What's not to believe? A bit of a BMS to prevent overcharging and you'd be good to go. You'd need some insulation for extremely cold environments.


----------



## McRat (Jul 10, 2012)

I seldom take mfr claims at face value by themselves. 

They tell you the best results, and "forget" to mention any downsides.

According to the MFR, you do not need anything like a BMS. You take 4 cells in series, and just put posts on them. There is no circuitry in the them that they mention. 

I guess I going to clamp these A123 cells together and test it on a forklift and use a infrared thermometer. Then put them in a front battery car, then a rear battery car, and finally in a diesel. I want to play with Li batteries before I buy and destroy a $10,000 array of them.


----------



## Ziggythewiz (May 16, 2010)

Yeah, it's not that simple. In an EV it would be very easy because you control everything in and out, but as a drop-in for OEM you'd have to have protection for both overcharge and overdischarge. 

How often do people leave their headlights on? A lead battery would come back from that a number of times, and cost $50-100 to replace. A handful of lithium cells would likely not come back, and cost at least 2-4 times that.

Done right, however, it should last much more than 3 years, likely over 10.


----------



## McRat (Jul 10, 2012)

Ziggythewiz said:


> Yeah, it's not that simple. In an EV it would be very easy because you control everything in and out, but as a drop-in for OEM you'd have to have protection for both overcharge and overdischarge.
> 
> How often do people leave their headlights on? A lead battery would come back from that a number of times, and cost $50-100 to replace. A handful of lithium cells would likely not come back, and cost at least 2-4 times that.
> 
> Done right, however, it should last much more than 3 years, likely over 10.


Over discharge! The factory alternator on a car is ~13.8-14.1v IIRC, and it's constant drain when operating. But, if your stereo in the OFF position uses power (they do) or security system, then you could certainly hose the battery.

So adding some kind of circuit that disconnects the battery when it falls below 2.7v per cell would be smart? I guess that's where a BMS comes in?


----------



## dtbaker (Jan 5, 2008)

McRat said:


> Anyone running LiFePO4 (4s) as a replacement for their ICE car battery?


in a race application it would save some weight..... but would certainly not be kind to the Li cells with the high-C draw required for the ICE starter motor. They might survive for a reasonable time since the duration of high C draw is short while starting the car; but would certainly be catastrophic if lights were left on and drained to 0.

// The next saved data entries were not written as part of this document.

/-- A frame that decodes, at the head of the schedule, is run as its command in the state `State.opened` leaves. -/
theorem step_command (s : State) (F : List Byte) (i : Instr) (rest : List Event)
    (hin : s.inbox = .cmd F :: rest) (hdec : decode F = .command i) : step s = exec i (s.opened rest) :=
  (step_frame s F rest hin).trans (runFrame_command F i _ hdec)

/-- `decodeTableWord` reads the frame that `State.withFetchWord` presents, and answers where `decode` accepts it. -/
theorem decodeTableWord_eq_some_iff (nbits w : Nat) (i : Instr) :
    decodeTableWord nbits w = some i ↔ decode (frameOfWord nbits w) = .command i := by
  unfold decodeTableWord
  cases decode (frameOfWord nbits w) <;> simp

@[simp] theorem State.withFetchWord_inbox (s : State) (nbits w : Nat) :
    (s.withFetchWord nbits w).inbox = .cmd (frameOfWord nbits w) :: s.inbox := rfl

/-- Presenting a frame changes the schedule only, so taking it again leaves `s` with its own schedule. -/
theorem State.opened_withFetchWord (s : State) (nbits w : Nat) :
    (s.withFetchWord nbits w).opened s.inbox = { s with out := [], resp := none } := rfl

/-- Settles O6: a frame that decodes is run by `step_command`; the frame of a table word is one such frame, and taking
it gives back the rest of the schedule. -/
theorem stepRunsTheDecodedCommand : Obligations.StepRunsTheDecodedCommand := by
  refine ⟨step_command, fun s nbits w i hword => ?_⟩
  have hdec : decode (frameOfWord nbits w) = .command i := (decodeTableWord_eq_some_iff nbits w i).1 hword
  calc step (s.withFetchWord nbits w)
      = exec i ((s.withFetchWord nbits w).opened s.inbox) :=
        step_command _ _ i s.inbox (s.withFetchWord_inbox nbits w) hdec
    _ = exec i { s with out := [], resp := none } := by rw [State.opened_withFetchWord]

end Sys2Proof.Machine

namespace Sys2Proof.Machine

open Sys2Proof

/-! ### What a command can leave (10_state.md R41) -/

/-- What is left of `s` after a command of each opcode, by the part of the state that is written: `n` is the draw
counter after the command and `r` its response. -/
inductive CommandEffect (s : State) : Opcode → State → Prop
  /-- Any command may only answer: the queries, the codec, and every refusal that restores the state
  (60_exceptions.md R212). -/
  | answers (o : Opcode) (n : Nat) (r : Option Response) : CommandEffect s o { s with draws := n, resp := r }
  /-- EP_PLAY of a present descriptor (41_effect_player.md R131). -/
  | starts (d : Descriptor) (n : Nat) (r : Option Response) (present : d.kind ≠ .none) :
      CommandEffect s .epPlay
        { s with
          ep := (startEffect s.par EffectPlayer.atReset d).1, draws := n
          out := s.out ++ (startEffect s.par EffectPlayer.atReset d).2, resp := r }
  /-- EP_PLAY whose draw fails: whatever ran is cancelled (90_conflicts.md C1). -/
  | startFails (n : Nat) (r : Option Response) :
      CommandEffect s .epPlay { s with ep := EffectPlayer.atReset, draws := n, resp := r }
  /-- EP_STOP (41_effect_player.md R132). -/
  | finishes (r : Option Response) : CommandEffect s .epStop { s with ep := EffectPlayer.atReset, resp := r }
  /-- PAL_SET (40_palette.md R104). -/
  | palLoads (buffer : List Byte) (r : Option Response) :
      CommandEffect s .palSet { s with pal := Memory.load buffer, resp := r }
  /-- SQ_STORE on a root (42_sequence.md R163). -/
  | stores (rhythm : Byte) (buffer m : List Byte) (n : Nat) (r : Option Response) (root : s.isRoot = true)
      (legal : rhythm ≠ 0) :
      CommandEffect s .sqStore
        { s with
          sq := Sequencer.restarted s.par { s.sq with rhythm := rhythm }, pal := Memory.load buffer
          draws := n, out := s.out ++ [.msg m], resp := r }
  /-- SQ_START on a root (42_sequence.md R164). -/
  | restarts (m : List Byte) (n : Nat) (r : Option Response) (root : s.isRoot = true) :
      CommandEffect s .sqStart
        { s with sq := Sequencer.restarted s.par s.sq, draws := n, out := s.out ++ [.msg m], resp := r }
  /-- SQ_STOP on a root (42_sequence.md R165). -/
  | stops (m : List Byte) (r : Option Response) (root : s.isRoot = true) :
      CommandEffect s .sqStop
        { s with sq := { s.sq with timer := disarmed, active := false }, out := s.out ++ [.msg m], resp := r }
  /-- SQ_RESET on a root (42_sequence.md R166). -/
  | rewinds (m : List Byte) (n : Nat) (r : Option Response) (root : s.isRoot = true) :
      CommandEffect s .sqReset
        { s with sq := Sequencer.pointerReset s.par s.sq, draws := n, out := s.out ++ [.msg m], resp := r }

If carefully top-balanced initially, 4 cells *should* stay in balance and not be damaged by the alternator if the charge control is typical 13.8-14.0 volts


----------



## Ziggythewiz (May 16, 2010)

I don't understand the difference, but cranking amps are measured much differently from the standard amp draw we're familiar with. On my load tester 50A = 500 CCA IIRC


----------



## Daox (Jan 18, 2008)

I am seriously thinking about trying out a very small A123 (4S) pack in my 97 Toyota Paseo (not an EV, just normal gasser). I plan on picking up a few cells this weekend at Drive Green Expo in Madison, WI. After I tinker with them they'll likely go into the car.

Overcharging shouldn't be a problem since the alternator puts out ~13.5V (3.375V/cell). At that voltage the cells should stay around 50% SOC constantly. So, you don't have nearly the full capacity of the cells, but its only for starting the car so it pulls 200A (I've measured it) for a split second and quickly drops off. This should be no problem for the A123 cells. My only slight concern is when winter rolls around what'll happen.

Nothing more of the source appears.